As for seeking attention: everybody should be seen. It’s taken me so many years to understand this; it’s only in the past few months that I have made peace with my own desire to be read and not see that as a narcissistic, egomaniacal impulse. I took that self-loathing and slathered it on other people seeking attention, and I was wrong. I was wrong to judge myself, and I was wrong to judge others. (I should probably be using words like ‘confused’ or ‘deluded’ here, rather than the very judgmental ‘wrong,’ but I’m trying to use ‘wrong’ to simply mean ‘incorrect,’ not ‘inherently bad.’)
There is, of course, negative attention seeking. But dressing up in beautiful and elaborate costumes to display your appreciation for a story or a character isn’t negative. It’s empowering. It’s inviting the kind of attention that enriches you and the person seeing you. Being seen, being noticed, these are impulses wired into us as social animals, impulses that go back tens of thousands of years. As with all of our social impulses this one can be used poorly, or can hurt us. But soaking up the admiration of like-minded people who are enjoying the art you wear on your body?

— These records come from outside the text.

-- ==== Sys2Proof/Proofs/PartResets.lean ====
section
/-! PROOFS. PART_RESET: its take, its application to a lane, and its completion (R99, R153, R163, R164). -/

namespace Sys2Proof.Machine

/-! ### Sources released (R153) -/

/-- Of the pool and the lanes only the data sources of the entries `gone` have been released. -/
structure State.Released (s m : State) (gone : List QueueEntry) : Prop where
  slot : ∀ i, m.slot i = Slot.unpin^[sourceCount gone (.slot i)] (s.slot i)
  egress : ∀ y, y < 4 → (m.lane y).egress
    = if 0 < sourceCount gone (.egress y) then { (s.lane y).egress with state := .free } else (s.lane y).egress
  lane : ∀ y, ∃ g, m.lane y = { s.lane y with egress := g }
  armed : m.pool.armed = s.pool.armed
  inputs : s.sameInputs m

theorem sourceCount_append (gone more : List QueueEntry) (src : Source) :
    sourceCount (gone ++ more) src = sourceCount gone src + sourceCount more src := List.countP_append

namespace State.Released

variable {s m n : State} {gone more : List QueueEntry}

theorem refl (s : State) : s.Released s [] :=
  ⟨fun _ => rfl, fun _ _ => rfl, fun y => ⟨(s.lane y).egress, rfl⟩, rfl, ⟨rfl, rfl, rfl⟩⟩

theorem trans (h : s.Released m gone) (k : m.Released n more) : s.Released n (gone ++ more) := by
  obtain ⟨h1, h2, h3⟩ := h.inputs
  obtain ⟨k1, k2, k3⟩ := k.inputs
  refine ⟨fun i => ?_, fun y hy => ?_, fun y => ?_, k.armed.trans h.armed, ⟨k1.trans h1, k2.trans h2, k3.trans h3⟩⟩
  · rw [k.slot, h.slot, sourceCount_append, Nat.add_comm, Function.iterate_add_apply]
  · rw [k.egress y hy, h.egress y hy, sourceCount_append]
    by_cases hg : 0 < sourceCount gone (.egress y)
    · rw [if_pos hg, if_pos (Nat.add_pos_left hg _), ite_self]
    · rw [if_neg hg, Nat.eq_zero_of_not_pos hg, Nat.zero_add]
  · obtain ⟨g, hg⟩ := h.lane y
    obtain ⟨g', hg'⟩ := k.lane y
    exact ⟨g', by rw [hg', hg]⟩

theorem congr (h : s.Released m gone) (hpool : n.pool = m.pool) (hlanes : n.lanes = m.lanes) (hin : m.sameInputs n) :
    s.Released n gone := by
  obtain ⟨h1, h2, h3⟩ := h.inputs
  obtain ⟨k1, k2, k3⟩ := hin
  refine ⟨fun i => ?_, fun y hy => ?_, fun y => ?_, (congrArg Pool.armed hpool).trans h.armed, ⟨k1.trans h1, k2.trans h2, k3.trans h3⟩⟩
  · rw [State.slot_of_slots (congrArg Pool.slots hpool), h.slot]
  · rw [State.lane_of_lanes hlanes, h.egress y hy]
  · rw [State.lane_of_lanes hlanes]
    exact h.lane y

theorem perm (h : s.Released m gone) (hp : gone.Perm more) : s.Released m more := by
  have hcount : ∀ src, sourceCount more src = sourceCount gone src := fun src => (hp.countP_eq _).symm
  exact ⟨fun i => by rw [hcount]; exact h.slot i, fun y hy => by rw [hcount]; exact h.egress y hy, h.lane, h.armed, h.inputs⟩

end State.Released

theorem Slot.unpin_powerOn : Slot.powerOn.unpin = Slot.powerOn := rfl

/-- The source of one entry is released. -/
theorem State.releaseSource_released (s : State) (q : QueueEntry) : s.Released (s.releaseSource q.source) [q] := by
  have hcount : ∀ src, sourceCount [q] src = if q.source = some src then 1 else 0 := fun src => by
    unfold sourceCount
    rw [List.countP_singleton]
    exact if_congr decide_eq_true_iff rfl rfl
  cases hsrc : q.source with
  | none =>
    have hzero : ∀ src, sourceCount [q] src = 0 := fun src => by rw [hcount, hsrc]; rfl
    exact ⟨fun i => by rw [hzero]; rfl, fun y _ => by rw [hzero]; rfl, fun y => ⟨(s.lane y).egress, rfl⟩, rfl, ⟨rfl, rfl, rfl⟩⟩
  | some src =>
    cases src with
    | slot j =>
      refine ⟨fun i => ?_, fun y _ => by rw [hcount, hsrc]; rfl, fun y => ⟨(s.lane y).egress, rfl⟩, rfl, ⟨rfl, rfl, rfl⟩⟩
      show (s.modSlot j Slot.unpin).slot i = _
      rw [hcount, hsrc]
      by_cases hij : i = j
      · rw [hij, if_pos rfl]
        by_cases hj : j < 96
        · exact State.slot_modSlot_same s _ hj
        · rw [State.slot_modSlot_out s _ hj, State.slot_out s hj]
          rfl
      · rw [State.slot_modSlot_ne s _ hij, if_neg fun h => hij (Source.slot.inj (Option.some.inj h)).symm]
        rfl
    | egress z =>
      have hlane : s.releaseSource (some (.egress z))
          = s.modLane z (fun l => { l with egress := { l.egress with state := .free } }) := rfl
      rw [hlane]
      refine ⟨fun i => by rw [hcount, hsrc]; rfl, fun y hy => ?_, fun y => ?_, rfl, ⟨rfl, rfl, rfl⟩⟩
      · rw [hcount, hsrc]
        by_cases hyz : y = z
        · rw [← hyz, if_pos rfl, State.lane_modLane_same s _ hy]
          rfl
        · rw [State.lane_modLane_ne s _ hyz, if_neg fun h => hyz (Source.egress.inj (Option.some.inj h)).symm]
          rfl
      · by_cases hyz : y = z
        · by_cases hz : z < 4
          · rw [hyz, State.lane_modLane_same s _ hz]
            exact ⟨_, rfl⟩
          · rw [State.lane_modLane_out s _ hz]
            exact ⟨(s.lane y).egress, rfl⟩
        · rw [State.lane_modLane_ne s _ hyz]
          exact ⟨(s.lane y).egress, rfl⟩

theorem State.releaseSource_rqu (s : State) (src : Option Source) : (s.releaseSource src).rqu = s.rqu := by
  unfold State.releaseSource
  split <;> rfl

theorem State.releaseSources_released (s : State) (qs : List QueueEntry) :
    s.Released (qs.foldl (fun s q => s.releaseSource q.source) s) qs
      ∧ (qs.foldl (fun s q => s.releaseSource q.source) s).rqu = s.rqu := by
  induction qs generalizing s with
  | nil => exact ⟨.refl s, rfl⟩
  | cons q qs ih =>
    obtain ⟨hrest, hrqu⟩ := ih (s.releaseSource q.source)
    exact ⟨(s.releaseSource_released q).trans hrest, hrqu.trans (s.releaseSource_rqu _)⟩

/-! ### Replies and tags removed -/

theorem State.removeReplies_released (s : State) (p : QueueEntry → Bool) : s.Released (s.removeReplies p) (s.link.queue.filter p) :=
  (s.releaseSources_released (s.link.queue.filter p)).1.congr rfl rfl ⟨rfl, rfl, rfl⟩

theorem State.removeReplies_rqu (s : State) (p : QueueEntry → Bool) : (s.removeReplies p).rqu = s.rqu :=
  (s.releaseSources_released (s.link.queue.filter p)).2

theorem State.removeReplies_link (s : State) (p : QueueEntry → Bool) :
    (s.removeReplies p).link
      = { s.link with
          queue := s.link.queue.filter (fun q => !p q)
          tx := if s.link.queue.head?.any p then s.link.tx.map OutFrame.drop else s.link.tx
          transmission := if s.link.queue.head?.any p then none else s.link.transmission } := by
  unfold State.removeReplies
  dsimp only
  rw [State.releaseSources_link]
  cases s.link.queue <;> rfl

theorem State.unlives_tag (s : State) (gone : List Nat) (u : Nat) :
    (gone.foldl (fun s t => s.setTag t none) s).tag u = if u ∈ gone then none else s.tag u := by
  induction gone generalizing s with
  | nil => rfl
  | cons t gone ih =>
    rw [List.foldl_cons, ih]
    by_cases hu : u = t
    · rw [if_pos (List.mem_cons.mpr (.inl hu)), hu, State.tag_setTag_none, ite_self]
    · rw [State.tag_setTag_ne _ _ hu]
      exact if_congr (by rw [List.mem_cons, or_iff_right hu]) rfl rfl

theorem State.unlives_frame (s : State) (gone : List Nat) : s.OnlyReplies (gone.foldl (fun s t => s.setTag t none) s) :=
  .foldl (f := fun s t => s.setTag t none) (fun _ _ => ⟨rfl, rfl, ⟨rfl, rfl, rfl⟩, rfl, rfl⟩) s gone

/-- The entry is removed with the tags `gone`. -/
def QueueEntry.removedWith (gone : List Nat) (q : QueueEntry) : Bool := !q.isRefusal && gone.contains q.reply.tag

theorem State.removeTags_tag (s : State) (gone : List Nat) (u : Nat) :
    (s.removeTags gone).tag u = if u ∈ gone then none else s.tag u := by
  rw [← s.unlives_tag gone u]
  exact State.tag_of_rqu (congrArg Rqu.tags (State.removeReplies_rqu _ (QueueEntry.removedWith gone))) u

There’s nothing bad about that. Watch people happily taking pictures with cosplayers and tell me that’s bad.
One of the great things about my evolving appreciation of cosplay is that it has made my life actively better. Cosplay has conquered fandom, and if I were still rolling my eyes at it I would be getting irritated quite regularly as cosplay shows up all the time on social media and more and more at all sorts of events. But my evolving understanding of it means that now when I see a good cosplay I am delighted; the Facebook pics from whatever random regional con now make me happy instead of snarky. That’s better for me.
Unearthing my misogynist acculturation is an ongoing process. I work on it every day. I don’t stand before you as some kind of chastened ex-misogynist. I used to lecture from a position of moral authority – I lost that completely. And I’m glad I did. Now I get to share with you the effort I am making every day. I’m working on it today – a friend shared this piece and as I read it I began to have all sorts of knee jerk reactions (and yes, the thesis of this essay helped inform what I’m writing here). Each reaction is an opportunity for me to practice mindfulness of my views and examine WHY I am reacting in the way I am – is it because the author is not making a good point, or is it because I have such an ingrained misogynist attitude towards art by and for women that I feel threatened when it is pointed out? It’s quite possible that it’s some from each category, and the work is to be aware of the reaction, sift through it and try to find something that leads me towards the truth.